US20260080036
2026-03-19
Physics
G06F18/251
The patent application describes a sophisticated system designed for omnimodal sensing, data fusion, and autonomous decision-making, aimed at enhancing diagnostics, safety, and autonomous operations. The system integrates various biological-analog sensors, including visual, auditory, olfactory, and tactile, with symbolic data sources like text and digital inputs. These inputs are processed by a data-fusion engine to create a cohesive context for machine-learning models to analyze. The system is particularly focused on detecting impaired driving and includes features for resilient communication and secure data management.
The system includes a vehicle sensor array equipped with cameras, audio sensors, olfactory sensors, and motion sensors, along with tactile and biometric sensors. These components work together to monitor a driver’s behavior and physiological state. The sensor fusion module aggregates and synchronizes data from these sensors, creating a unified state estimate. This data is then analyzed by machine learning models to detect signs of impairment. The system also features a cloud processing component for advanced analysis and storage, along with encryption and blockchain technology for data security.
The vehicle sensor array features advanced technologies such as high-resolution cameras with infrared capabilities, beamforming microphones, and olfactory sensors using metal oxide and electrochemical principles. Motion sensors include a 6-axis inertial measurement unit to detect erratic driving. The sensor fusion module employs a high-performance system-on-chip and neuromorphic computing elements to ensure low-latency processing. Data fusion occurs in stages, from time synchronization to high-level fusion using an Extended Kalman Filter, providing a comprehensive state estimate for analysis.

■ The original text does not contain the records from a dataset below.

-- ==== Sys2Proof/Machine/Image.lean ====
section
/-! DEFINITION. The process image (chapter 05, R188 to R194): values with their quality words, and the values that the maps
take from and put into the payloads of frames, messages and telegrams. -/

namespace Sys2Proof.Machine

/-! ## Quality words (Tables 05.2, 05.3) -/

def qStale : Nat := 13
def qSubstitute : Nat := 12
def qChatter : Nat := 11
def qStuck : Nat := 10
def qSupplyLow : Nat := 9
def qOver : Nat := 8
def qUnder : Nat := 7
def qOpenWire : Nat := 6
def qShort : Nat := 5
def qCompliance : Nat := 4
def qAlarm : Nat := 3
def qDevice : Nat := 2
def qDegraded : Nat := 1

/-- The flags of Table 05.3 that imply BAD, and those that imply UNCERTAIN. -/
def qBadMask : Nat := 0x23E8
def qUncertainMask : Nat := 0x1C16

/-- The class that flags imply (R189): 3 GOOD, 2 UNCERTAIN, 1 BAD; a substituted value is UNCERTAIN, whatever flags it keeps
(R191). -/
def qClass (flags : Nat) : Nat :=
  if flags.testBit qSubstitute then 2
  else if flags &&& qBadMask != 0 then 1 else if flags &&& qUncertainMask != 0 then 2 else 3

/-- The key of an input's quality word: Index + 0x0800 (R188). -/
def qKey (key : Nat) : Nat := key + 0x80000

/-- A value and its flags are delivered. -/
def Core.setInput (c : Core) (key v flags : Nat) : Core :=
  (c.wr key v).wr (qKey key) (qClass flags * 2 ^ 14 + (flags &&& 0x3FFE))

/-- The flags of an input change, its value stays; CLASS stays NONE until the first delivery. -/
def Core.setFlags (c : Core) (key flags : Nat) : Core :=
  let cls := if c.rd (qKey key) / 2 ^ 14 = 0 then 0 else qClass flags
  c.wr (qKey key) (cls * 2 ^ 14 + (flags &&& 0x3FFE))

/-- The flags of an input. -/
def Core.inFlags (c : Core) (key : Nat) : Nat := c.rd (qKey key) &&& 0x3FFE

/-! ## Values in payloads (R192, R383) -/

def InEntry.key (e : InEntry) : Nat := odKey e.index e.sub
def OutEntry.key (e : OutEntry) : Nat := odKey e.index e.sub

/-- The substitute value: left-aligned in its 32 bits (Table 05.4). -/
def InEntry.substValue (e : InEntry) : Nat := e.subst / 2 ^ (32 - typeBits e.type)

/-- A mapped input is delivered with the flags of its source and the controller's own (R191). -/
def Core.deliverMapped (c : Core) (e : InEntry) (v flags : Nat) : Core :=
  let f := putBit flags qSubstitute false
  if e.flags.testBit 0 && qClass f == 1 then c.setInput e.key e.substValue (putBit f qSubstitute true) else c.setInput e.key v f

/-- A mapped input keeps its value and takes a flag (R191, R197). -/
def Core.flagMapped (c : Core) (e : InEntry) (bit : Nat) : Core :=
  let f := putBit (putBit (c.inFlags e.key) bit true) qSubstitute false
  if e.flags.testBit 0 && qClass f == 1 && c.rd (qKey e.key) / 2 ^ 14 != 0
  then c.setInput e.key e.substValue (putBit f qSubstitute true)
  else c.setFlags e.key f

def Core.inEntries (c : Core) : List InEntry := match c.prog.image with | some im => im.inMap | none => []
def Core.outEntries (c : Core) : List OutEntry := match c.prog.image with | some im => im.outMap | none => []

/-- Every mapped input of one source is delivered from its payload; `q` gives the source's own flags for an entry. -/
def Core.deliverSource (c : Core) (kind src : Nat) (p : Bytes) (q : InEntry → Nat) : Core :=
  (c.inEntries.filter fun e => e.kind == kind && e.src == src).foldl
    (fun c e => c.deliverMapped e (payloadValue p e.ofs e.type) (q e)) c

/-- Every mapped input of one source keeps its value and takes a flag. -/
def Core.flagSource (c : Core) (kind src bit : Nat) : Core :=
  (c.inEntries.filter fun e => e.kind == kind && e.src == src).foldl (fun c e => c.flagMapped e bit) c

/-! ## The output area (R192) -/

/-- The value of an output entry in staging: one word, or two for a 64-bit type. -/
def Core.outValue (c : Core) (e : OutEntry) : Nat :=
  if typeBits e.type = 64 then c.stageWord e.stage + c.stageWord (e.stage + 1) * 2 ^ 32
  else c.stageWord e.stage % 2 ^ typeBits e.type

/-- The process image area of the creel takes an output (R192): at Config.imagePlace (log entry 187). -/
def Core.imageOut (c : Core) (key bytes v : Nat) : Core :=
  c.putCreel (0x10180000 + Config.imagePlace key % 0x10000 * 8) (leBytes bytes v)

/-- The entry owns a staging word. -/
def OutEntry.owns (e : OutEntry) (w : Nat) : Bool := e.stage == w || (typeBits e.type == 64 && e.stage + 1 == w)

end Sys2Proof.Machine
end

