-- ==== Sys2Proof/Machine/Gating.lean ====
section
/-! DEFINITION. Output gating and the hardware interlock (R338, R497, R498). -/

namespace Sys2Proof.Machine

/-- The role register of the pair sequencer: ALONE in a module with PAIR.ENABLE FALSE (R497). -/
def Core.pairRole (c : Core) : Role := if c.pairMember then c.role else .alone

/-- The partner-toggling detector of R337. -/
def Core.partnerToggling (c : Core) : Bool := c.bit Od.PAIR_STATUS 2

/-- The hardware interlock (R338). -/
def Core.interlock (c : Core) : Bool := !c.pairEn || (c.toggling && !c.partnerToggling)

/-- Roles whose outputs a row of Table 15.2 lets through: ALONE, ACTIVE, WITNESS. -/
def Core.drivingRole (c : Core) : Bool :=
  match c.role with
  | .alone | .active | .witness => true
  | _ => false

/-- gating(state, role) for field outputs (Table 15.2); in SAFE with STATE.SAFE_FIELD 1 they hold the last register. -/
def Core.fieldGate (c : Core) : Bool :=
  match c.run with
  | .stop => c.drivingRole && c.rd Od.STATE_STOP_FIELD == 1
  | .run => c.drivingRole
  | .hold => c.role == .alone || c.role == .witness
  | .safe => c.rd Od.STATE_SAFE_FIELD == 1
  | _ => false

/-- gating for the safe outputs: off in HOLD and SAFE (Table 15.2). -/
def Core.safeGate (c : Core) : Bool :=
  match c.run with
  | .stop => c.drivingRole && c.rd Od.STATE_STOP_FIELD == 1
  | .run => c.drivingRole
  | _ => false

/-- The alarm contact between ALARM_A and ALARM_B is closed (R536). -/
def Core.alarmClosed (c : Core) : Bool :=
  match c.run with
  | .init | .stop | .run => true
  | _ => false

/-- gating for frames of classes 2, 3 and 5, CAN application buffers and REF (Table 15.2). -/
def Core.netGate (c : Core) : Bool :=
  match c.run with
  | .stop => c.drivingRole && c.rd Od.STATE_STOP_FIELD == 1
  | .run => c.drivingRole
  | .hold => c.role == .alone || c.role == .witness
  | _ => false

/-- Pair messages and remote input images are sent from INIT to HOLD, and not in SAFE (R497). -/
def Core.pairSends (c : Core) : Bool :=
  match c.run with
  | .init | .stop | .run | .hold => true
  | _ => false

/-- Whether a frame of a class may be queued (R384, R497). -/
def Core.classSends (c : Core) (cls : Nat) : Bool :=
  if cls = 4 ∨ cls = 6 then c.pairSends else if cls = 2 ∨ cls = 3 ∨ cls = 5 then c.netGate else true

/-- field_enable of R233, R248 and R276 for DIO stages and active analogue outputs. -/
def Core.fieldEnable (c : Core) : Bool := c.fieldGate && c.interlock && !c.pwr.holdOff

/-- field_enable for the safe outputs. -/
def Core.safeEnable (c : Core) : Bool := c.safeGate && c.interlock && !c.pwr.holdOff

/-- What the output stages depend on beside their own registers; the glue of a command drives the stages anew when it
changes. -/
structure GateKey where
  field : Bool
  safe : Bool
  partner : Bool
  inter : Bool
  off : List Nat
  net : Bool
deriving DecidableEq, Repr

def Core.gateKey (c : Core) : GateKey where
  field := c.fieldEnable
  safe := c.safeEnable
  partner := c.partnerToggling
  inter := c.interlock
  off := c.io.forcedOff
  net := c.netGate

end Sys2Proof.Machine
end

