-- ==== Sys2Proof/Machine/Digital.lean ====
section
/-! DEFINITION. Digital channels, counters, field supplies, test-pulse sources and safe outputs (chapter 06). -/

namespace Sys2Proof.Machine

/-! ## Access to the parts -/

def DioChan.fresh : DioChan := ⟨0x30, none, 0, false, 0, 0, 0, 0⟩
def TpSource.fresh : TpSource := ⟨none, [], 0, false⟩

def Core.updField (c : Core) (f : Field → Field) : Core := { c with io := f c.io }
def Core.chan (c : Core) (i : Nat) : DioChan := c.io.dio.getD i DioChan.fresh
def Core.updChan (c : Core) (i : Nat) (f : DioChan → DioChan) : Core :=
  c.updField fun x => { x with dio := updAt f x.dio i }
def Core.tpSource (c : Core) (k : Nat) : TpSource := c.io.tp.getD k TpSource.fresh
def Core.updTp (c : Core) (k : Nat) (f : TpSource → TpSource) : Core :=
  c.updField fun x => { x with tp := updAt f x.tp k }

/-- MODE in effect (Table 06.1). -/
def Core.dioMode (c : Core) (i : Nat) : Nat := field (c.chan i).cfg 0 4
def Core.dioIsInput (c : Core) (i : Nat) : Bool := 1 ≤ c.dioMode i && c.dioMode i ≤ 4
def Core.dioIsOutput (c : Core) (i : Nat) : Bool := c.dioMode i == 8 || c.dioMode i == 9
def Core.dioBit (c : Core) (i b : Nat) : Bool := c.bit (Od.DIO_STATUS i) b
def Core.setDioBit (c : Core) (i b : Nat) (v : Bool) : Core := c.setBit (Od.DIO_STATUS i) b v
def Core.fgBit (c : Core) (g b : Nat) : Bool := c.bit (Od.FG_STATUS g) b
def Core.setFgBit (c : Core) (g b : Nat) (v : Bool) : Core := c.setBit (Od.FG_STATUS g) b v
def Core.tpBit (c : Core) (k b : Nat) : Bool := c.bit (Od.TP_STATUS k) b
def Core.setTpBit (c : Core) (k b : Nat) (v : Bool) : Core := c.setBit (Od.TP_STATUS k) b v
def Core.soBit (c : Core) (k b : Nat) : Bool := c.bit (Od.SO_STATUS k) b
def Core.setSoBit (c : Core) (k b : Nat) (v : Bool) : Core := c.setBit (Od.SO_STATUS k) b v

/-- Bits of DIO.STATUS (Table 06.10). -/
def dsLevel : Nat := 0
def dsCmd : Nat := 1
def dsChatter : Nat := 5
def dsStuck : Nat := 6
def dsOpenWire : Nat := 8
def dsShort : Nat := 9
def dsLatched : Nat := 10
def dsThermal : Nat := 11
def dsOpenLoad : Nat := 12
def dsExternal : Nat := 13
def dsPartner : Nat := 14
def dsPulseLow : Nat := 15

/-- Sampling, filtering, counting and every detection run whenever the tick generator runs (R253). -/
def Core.sampling (c : Core) : Bool := c.clk.running

/-- The channel is bonded and its detections run. -/
def Core.dioLive (c : Core) (i : Nat) : Bool := c.sampling && decide (i < c.dioCount)

/-- A reaction unit's outputs are in their off state (Table 15.6). -/
def Core.unitOff (c : Core) (u : Nat) : Bool := c.io.forcedOff.contains u

def Core.releaseUnit (c : Core) (u : Nat) : Core :=
  c.updField fun x => { x with forcedOff := x.forcedOff.filter (· != u) }

/-! ## Output stages (R233) -/

/-- The group's protective states that hold its stages off. -/
def Core.fgOff (c : Core) (g : Nat) : Bool :=
  c.fgBit g 1 || c.fgBit g 4 || c.fgBit g 5 || c.fgBit g 6 || c.io.reversed.contains g || c.unitOff (unitFg g)

/-- The output stage of a channel is on. -/
def Core.dioOn (c : Core) (i : Nat) : Bool :=
  decide (i < c.dioCount) && c.dioIsOutput i && c.dioBit i dsCmd && c.fieldEnable && !c.fgOff (i / 8) &&
    !c.dioBit i dsLatched && !c.dioBit i dsThermal && !c.unitOff (unitDio i)

/-- STAGE_ON of a channel as last driven. -/
def Core.stageOn (c : Core) (i : Nat) : Bool := c.bit Od.DIO_STAGE_MASK i

/-- The junction's temperature cycles that have ended since the stage was last switched, a free number, are counted (R235; log
entry 191). -/
def Core.dioCycles (c : Core) (i : Nat) : Core := (c.addW 32 (Od.DIO_THERM_CYCLES i) (c.fresh 8)).used 1

/-- One channel's stage follows its conditions: turn-ons are counted, a turn-off adds the measured clamp energy to
DIO.DEMAG_MJ (R235, a free value), and a stage that is on ends the flags of R237. In OUT_PAR a flag of R237 names the
partner while the partner's ACTIVE toggles (R257). -/
def Core.driveDio (c : Core) (i : Nat) : Core :=
  let on := c.dioOn i
  if on && !c.stageOn i then
    ((((c.setBit Od.DIO_STAGE_MASK i true).inc64 (Od.DIO_OUT_SWITCHES i)).setDioBit i dsExternal false).setDioBit i
      dsPartner false).dioCycles i
  else
    let c := if !on && c.stageOn i then
        (((c.setBit Od.DIO_STAGE_MASK i false).addW 64 (Od.DIO_DEMAG_MJ i) (c.fresh 16)).used 1).dioCycles i
      else c
    if c.dioMode i == 9 && c.dioBit i dsExternal && c.partnerToggling then
      (c.setDioBit i dsExternal false).setDioBit i dsPartner true
    else if c.dioMode i == 9 && c.dioBit i dsPartner && !c.partnerToggling then
      ((c.setDioBit i dsPartner false).setDioBit i dsExternal true).log 0x0603
    else c

def Core.driveDios (c : Core) : Core := (List.range 48).foldl Core.driveDio c

/-! ## Safe outputs (R248 to R251) -/

/-- The field group that feeds SOk. -/
def soGroup (k : Nat) : Nat := k / 4

/-- The LP that feeds a group is below the cut threshold: CUT is set and LP has not come back above that threshold (R248,
R257; log entry 192). -/
def Core.lpCut (c : Core) (g : Nat) : Bool := c.fgBit g 1 && !c.io.lpUp.contains g

/-- Both switches of SOk are commanded on. -/
def Core.soOn (c : Core) (k : Nat) : Bool :=
  c.safetyFuse != 0 && c.bit Od.SOV_STATUS (16 + k) && c.safeEnable && !c.soBit k 3 && !c.lpCut (soGroup k) &&
    !c.unitOff (unitSo k)

/-- P_ON and M_ON follow (bits 1 and 2); turn-ons are counted. -/
def Core.driveSo (c : Core) (k : Nat) : Core :=
  let on := c.soOn k
  if on == c.soBit k 1 then c
  else
    let c := (c.setSoBit k 1 on).setSoBit k 2 on
    if on then c.inc64 (Od.SO_SWITCHES k) else c
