/-! ## The voter (R60 to R62) -/

/-- The areas of the strands' own TCMs (Table 00.7). -/
def inTcm (a : Nat) : Bool := a < 0x80000 || (0x100000 ≤ a && a < 0x140000)

/-- The bytes of a word store that its byte enables select, with their addresses. -/
def storeBytes (i : ItemCopy) : List (Nat × Byte) :=
  ((List.range 4).filter i.be.testBit).map fun k => (i.addr / 4 * 4 + k, BitVec.ofNat 8 (i.data / 2 ^ (8 * k)))

/-- The masked store of an item into a memory. -/
def Mem.store (m : Mem) (i : ItemCopy) : Mem := (storeBytes i).foldl (fun m p => m.put p.1 p.2) m

/-- A vault register with its stored bytes (R527): the word of `w` bytes at `off` after the store. -/
def vaultMerge (old off w : Nat) (i : ItemCopy) : Nat :=
  let bytes := (storeBytes i).foldl (fun (b : Bytes) p =>
    if 0x70000000 + off ≤ p.1 ∧ p.1 < 0x70000000 + off + w then setAt b (p.1 - (0x70000000 + off)) p.2 else b)
    (leBytes w old)
  leNat bytes

/-- VSTATUS after a store: ON_VBAT_SEEN is ro, and a store that sets a reserved bit changes nothing (R12, Table 16.5). -/
def vaultStatus (old new : Nat) : Nat := if 16 ≤ new then old else new &&& 0x7 ||| (old &&& 0x8)

/-- A voted store to the vault: the rw fields of Table 16.3; other addresses ignore it (R527). -/
def Vault.store (v : Vault) (i : ItemCopy) : Vault :=
  { v with
    rtc := vaultMerge v.rtc 0x000 8 i
    skeinSeq := vaultMerge v.skeinSeq 0x010 8 i
    vstatus := vaultStatus v.vstatus (vaultMerge v.vstatus 0x01C 4 i)
    bootBank := vaultMerge v.bootBank 0x040 1 i
    lastState := vaultMerge v.lastState 0x041 1 i
    slotId := vaultMerge v.slotId 0x043 1 i
    debugSplits := vaultMerge v.debugSplits 0x044 4 i
    retCrc := vaultMerge v.retCrc 0x07C 4 i }

/-- A store to a strand's own TCM is written by each strand without release (R60). -/
def Core.tcmStores (c : Core) (kind : Nat) (copies : List ItemCopy) : Core :=
  if kind != 0 then c
  else c.stepping.foldl (fun c s => match copies[s]? with
    | some i => if inTcm i.addr then c.updStrand s fun x => { x with tcm := x.tcm.store i } else c
    | none => c) c

/-! ## Re-admission (R69, R70) -/

/-- STRAND_BIST_DONE, `result` as STRAND.BIST_RESULT. -/
def Core.bistDone (c : Core) (s result : Nat) : Core :=
  if !(c.strandBit s 2) || c.ply.unvoted.isSome then c
  else
    let c := (c.atCyc ((c.strand s).fenceCyc + ms 6)).wr (Od.STRAND_BIST_RESULT s) result
    if result = 1 then (c.setStrandBit s 2 false).setStrandBit s 3 true
    else ((c.retireStrand s 5).faultPart 0x0203 1).afterRetire

/-- TCM_COPY_DONE: the majority's TCMs are copied and the strand waits for its boundary, no longer REJOINING (Table 02.9). -/
def Core.tcmCopyDone (c : Core) (s : Nat) : Core :=
  if c.strandBit s 3 && !(c.strand s).rejoinWait then
    match c.stepping with
    | m :: _ => (c.setStrandBit s 3 false).updStrand s fun x => { x with rejoinWait := true, tcm := (c.strand m).tcm }
    | [] => c
  else c

/-- At a boundary the register transfer of a waiting strand begins (Table 02.5). A fenced strand is not re-admitted during
a split (R88). -/
def Core.rejoinStrand (c : Core) (s : Nat) : Core :=
  if (c.strand s).rejoinWait && !c.ply.split && c.ply.unvoted.isNone then
    (c.setStrandBit s 3 true).updStrand s fun x => { x with rejoinWait := false, xfer := some c.clk.cyc }
  else c

/-- A strand takes what the majority holds: its CSRs, and the TCM stores that were mirrored to it until it is in step (Table
02.5; log entry 178). -/
def Core.takeMajority (c : Core) (s : Nat) : Core :=
  match c.stepping with
  | m :: _ => let y := c.strand m; c.updStrand s fun x => { x with tcm := y.tcm, cpu := y.cpu }
  | [] => c

/-- After 400 cycles of register transfer the strand is in step (Table 02.5, R70). PLY.LAST_RECOVERY_US is the nearest
microsecond (log entry 28). -/
def Core.endTransfer (c : Core) (s : Nat) : Core :=
  match (c.strand s).xfer with
  | none => c
  | some b =>
    if c.clk.cyc < b + 400 || c.ply.split || c.ply.unvoted.isSome || c.run == .failed then c
    else
      let t := b + 400 - (c.strand s).fenceCyc
      let st := c.rd (Od.STRAND_STATUS s)
      let c := c.takeMajority s
      let c := c.wr (Od.STRAND_STATUS s) (putBit (st &&& 0x0330) 0 true)
      let c := c.updStrand s fun x => { x with xfer := none, written := false, tokenKnown := false, firstEval := true }
      ((c.inc32 Od.PLY_REJOIN_COUNT).wr Od.PLY_LAST_RECOVERY_US ((t + 500) / 1000)).log 0x0202

def Core.endTransfers (c : Core) : Core := [0, 1, 2].foldl Core.endTransfer c

/-- The transfers that begin at a boundary. -/
def Core.rejoinAll (c : Core) : Core := [0, 1, 2].foldl Core.rejoinStrand c

/-- The data TCM as rebuilt from the creel's Ply region and the image; the code TCM stays (R58, R74; log entry 174). -/
def Core.rebuildTcm (c : Core) (m : Mem) : Mem :=
  let data := Config.dataTcm (c.creel.read 0x107C0000 0x40000)
    (match c.prog.image with | some _ => c.activeBank.progImage | none => [])
  Mem.write (m.filter fun x => x.1 < 0x100000) 0x100000 (data.take 0x40000)

/-- UNVOTED_RESUME: the BIST results decide (R74); `result s` as STRAND.BIST_RESULT. -/
def Core.unvotedResume (c : Core) (results : List Nat) : Core :=
  match c.ply.unvoted with
  | none => c
  | some u =>
    if c.run != .safe then c
    else
      let us := bitsSet 3 u
      let c := c.atCyc (c.react.safeQuiet + ms 6)
      let c := us.foldl (fun c s =>
        if c.strandRetired s then c
        else
          let r := results.getD s 1
          let c := c.wr (Od.STRAND_BIST_RESULT s) r
          if r = 1 then c else ((c.retireStrand s 5).log 0x0203)) c
      let good := us.filter fun s => !c.strandRetired s
      if 2 ≤ good.length then
        let lead := c.strand (good.headD 0)
        let c := good.foldl (fun c s =>
          let st := c.rd (Od.STRAND_STATUS s)
          (c.wr (Od.STRAND_STATUS s) (putBit (st &&& 0x0300) 0 true)).updStrand s fun x =>
            { x with
              rejoinWait := false, xfer := none, written := false, tokenKnown := false, firstEval := true
              tcm := c.rebuildTcm x.tcm, cpu := lead.cpu }) c
        let c := { c with ply := { c.ply with unvoted := none } }
        let c := c.log 0x0206
        let c := if good.length = 2 ∧ us.length = 3 then c.log 0x020C else c
        c.leaveSafe
      else (({ c with ply := { c.ply with unvoted := none } }).logA 0x0207 (c.fresh 32) (Config.freeNat (c.free + 1))
        |>.used 2).startReaction ⟨4, 4, 0x0207, 1⟩ false

/-! ## TCM checks (R55, R56) -/

/-- An uncorrectable error of a strand that is neither in step nor in BIST, or of any strand during a split: a counted fault
of it (R56). A strand on its way back into step is fenced again (log entry 173). -/
def Core.tcmCounted (c : Core) (s kind addr : Nat) : Core :=
  if c.strandRetired s then c
  else if c.ply.split then
    let c := c.voterInfo kind (maskOf (c.stepping.filter (· != s))) (2 ^ s) addr
    let (c, third) := c.countFault s
    if third then ((c.retireStrand s 4).fault' 0x0204 1).afterRetire else c
  else c.minorityFence s kind (maskOf c.stepping) addr

/-- TCM_SCRUB: an error found in the strands of `mask`, in the code or data TCM, corrected or not. -/
def Core.tcmScrub (c : Core) (mask : Nat) (code uncorr : Bool) (addr : Nat) : Core :=
  let ss := bitsSet 3 mask
  if !uncorr then ss.foldl (fun c s => ((c.inc32 (Od.STRAND_ECC_CORR s)).log1 0x0208 s)) c
  else
    let c := ss.foldl (fun c s => c.inc32 (Od.STRAND_ECC_UNCORR s)) c
    let kind := if code then 5 else 6
    let live := ss.filter c.inStep
    let c := (ss.filter fun s => c.strandBit s 2 && c.ply.unvoted.isNone).foldl (fun c s =>
      (((c.wr (Od.STRAND_BIST_RESULT s) (if code then 3 else 4)).retireStrand s 5).faultPart 0x0203 1).afterRetire) c
    let stray := ss.filter fun s => !live.contains s && !c.strandBit s 2
    if c.ply.unvoted.isSome then c
    else if c.ply.split then (live ++ stray).foldl (fun (c : Core) s => c.tcmCounted s kind addr) c
    else
      let c := stray.foldl (fun (c : Core) s => c.tcmCounted s kind addr) c
      match live with
      | [] => c
      | [s] => c.judgeStrand s kind addr
      | _ => c.unvotable kind 0 addr

/-! ## The agreement exchange (R63 to R67) -/

/-- Bits of agreesel (Table 02.3): BUSY 31, DEFAULTED 30, TRIES 29:28. -/
def agreeselWord (busy dflt : Bool) (tries src : Nat) : Nat :=
  b2n busy * 2 ^ 31 + b2n dflt * 2 ^ 30 + tries % 4 * 2 ^ 28 + src % 16

/-- AGREESEL_WRITE: the write selects `sel` and each strand samples the source (R64, R65). A repeated write after a try
without agreement is the next try (R66). -/
def Core.agreeWrite (c : Core) (sel : Nat) (samples : List Nat) : Core :=
  let src := sel % 16
  if 5 < src then
    { c with ply := { c.ply with agreesel := agreeselWord false true 0 src, agreelo := 0, agreehi := 0 } }
  else
    let old := c.ply.agreesel
    let retry := old.testBit 31 && field old 0 4 == src && c.ply.samples == []
    let tries := if retry then field old 28 2 + 1 else 1
    { c with ply := { c.ply with agreesel := agreeselWord true false tries src, samples := samples, agreeAt := c.clk.cyc } }

/-- Majority of three, or equality of two; none if there is neither. -/
def agreeOn : List Nat → Option Nat
  | [a, b, d] => if a = b ∨ a = d then some a else if b = d then some b else none
  | [a, b] => if a = b then some a else none
  | _ => none

/-- The middle of three values, the lower of two (Table 02.4). -/
def agreeNumeric : List Nat → Nat
  | [a, b, d] => max (min a b) (min (max a b) d)
  | [a, b] => min a b
  | _ => 0

/-- The 2-bit field `i` of each sample. -/
def pairFields (i : Nat) (l : List Nat) : List Nat := l.map fun v => field v (2 * i) 2

/-- The value the exchange of source 4 or 5 yields, a field without agreement at its safe default: the demand state 0
(log entry 10). -/
def agreePairs (l : List Nat) : Nat :=
  (List.range 16).foldl (fun w i => w + ((agreeOn (pairFields i l)).getD 0) * 2 ^ (2 * i)) 0

/-- Does every word or field of the source agree? -/
def agreeAll (src : Nat) (l : List Nat) : Bool :=
  match src with
  | 0 | 3 => true
  | 1 | 2 => (agreeOn l).isSome
  | _ => (List.range 16).all fun i => (agreeOn (pairFields i l)).isSome

/-- The combined value. -/
def agreeValue (src : Nat) (l : List Nat) : Nat :=
  match src with
  | 0 | 3 => agreeNumeric l
  | 1 | 2 => (agreeOn l).getD 0
  | _ => agreePairs l

/-- Is a strand's sample in the minority (R67)? Only what was agreed is judged. -/
def agreeMinority (src : Nat) (l : List Nat) (v : Nat) : Bool :=
  match src with
  | 0 => let m := agreeNumeric l; decide (1000 < (if v < m then m - v else v - m))
  | 3 => v != agreeNumeric l
  | 1 | 2 => match agreeOn l with | some m => v != m | none => false
  | _ => (List.range 16).any fun i =>
      match agreeOn (pairFields i l) with | some m => field v (2 * i) 2 != m | none => false

/-- The judgement of minority samples of one exchange (R67). -/
def Core.judgeMinority (c : Core) (src : Nat) (ss : List Nat) (l : List Nat) : Core :=
  if ss.length != 3 then c.clearMinority
  else
    (ss.zip l).foldl (fun c p =>
      let s := p.1
      if agreeMinority src l p.2 then
        let c := c.inc32 (Od.STRAND_AGREE_MINORITY s)
        let n := (c.strand s).minority.getD src 0 + 1
        if 8 ≤ n then
          let c := c.updStrand s fun x => { x with minority := setAt x.minority src 0 }
          c.judgeStrand s 7 0
        else c.updStrand s fun x => { x with minority := setAt x.minority src n }
      else c.updStrand s fun x => { x with minority := setAt x.minority src 0 }) c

Machine learning models, including Convolutional and Recurrent Neural Networks, analyze visual and time-series data to assess driver impairment. The system supports secure AI model training within a Trusted Execution Environment, ensuring data integrity. The cloud component includes a data ingestion pipeline and machine learning pipeline, facilitating real-time and batch processing. Blockchain technology ensures a tamper-evident log of critical events, using smart contracts and consensus mechanisms for data validation and provenance.
The system incorporates a resilient communication subsystem to maintain operations under network constraints. This includes alternative channels like cellular text, low-frequency radio, and optical or acoustic signaling. Such features ensure the system can sustain secure command and control even in challenging environments. The inclusion of symbolic or linguistic data sources, such as electronic health records, further enriches the system's capability to provide comprehensive diagnostics and decision-making support.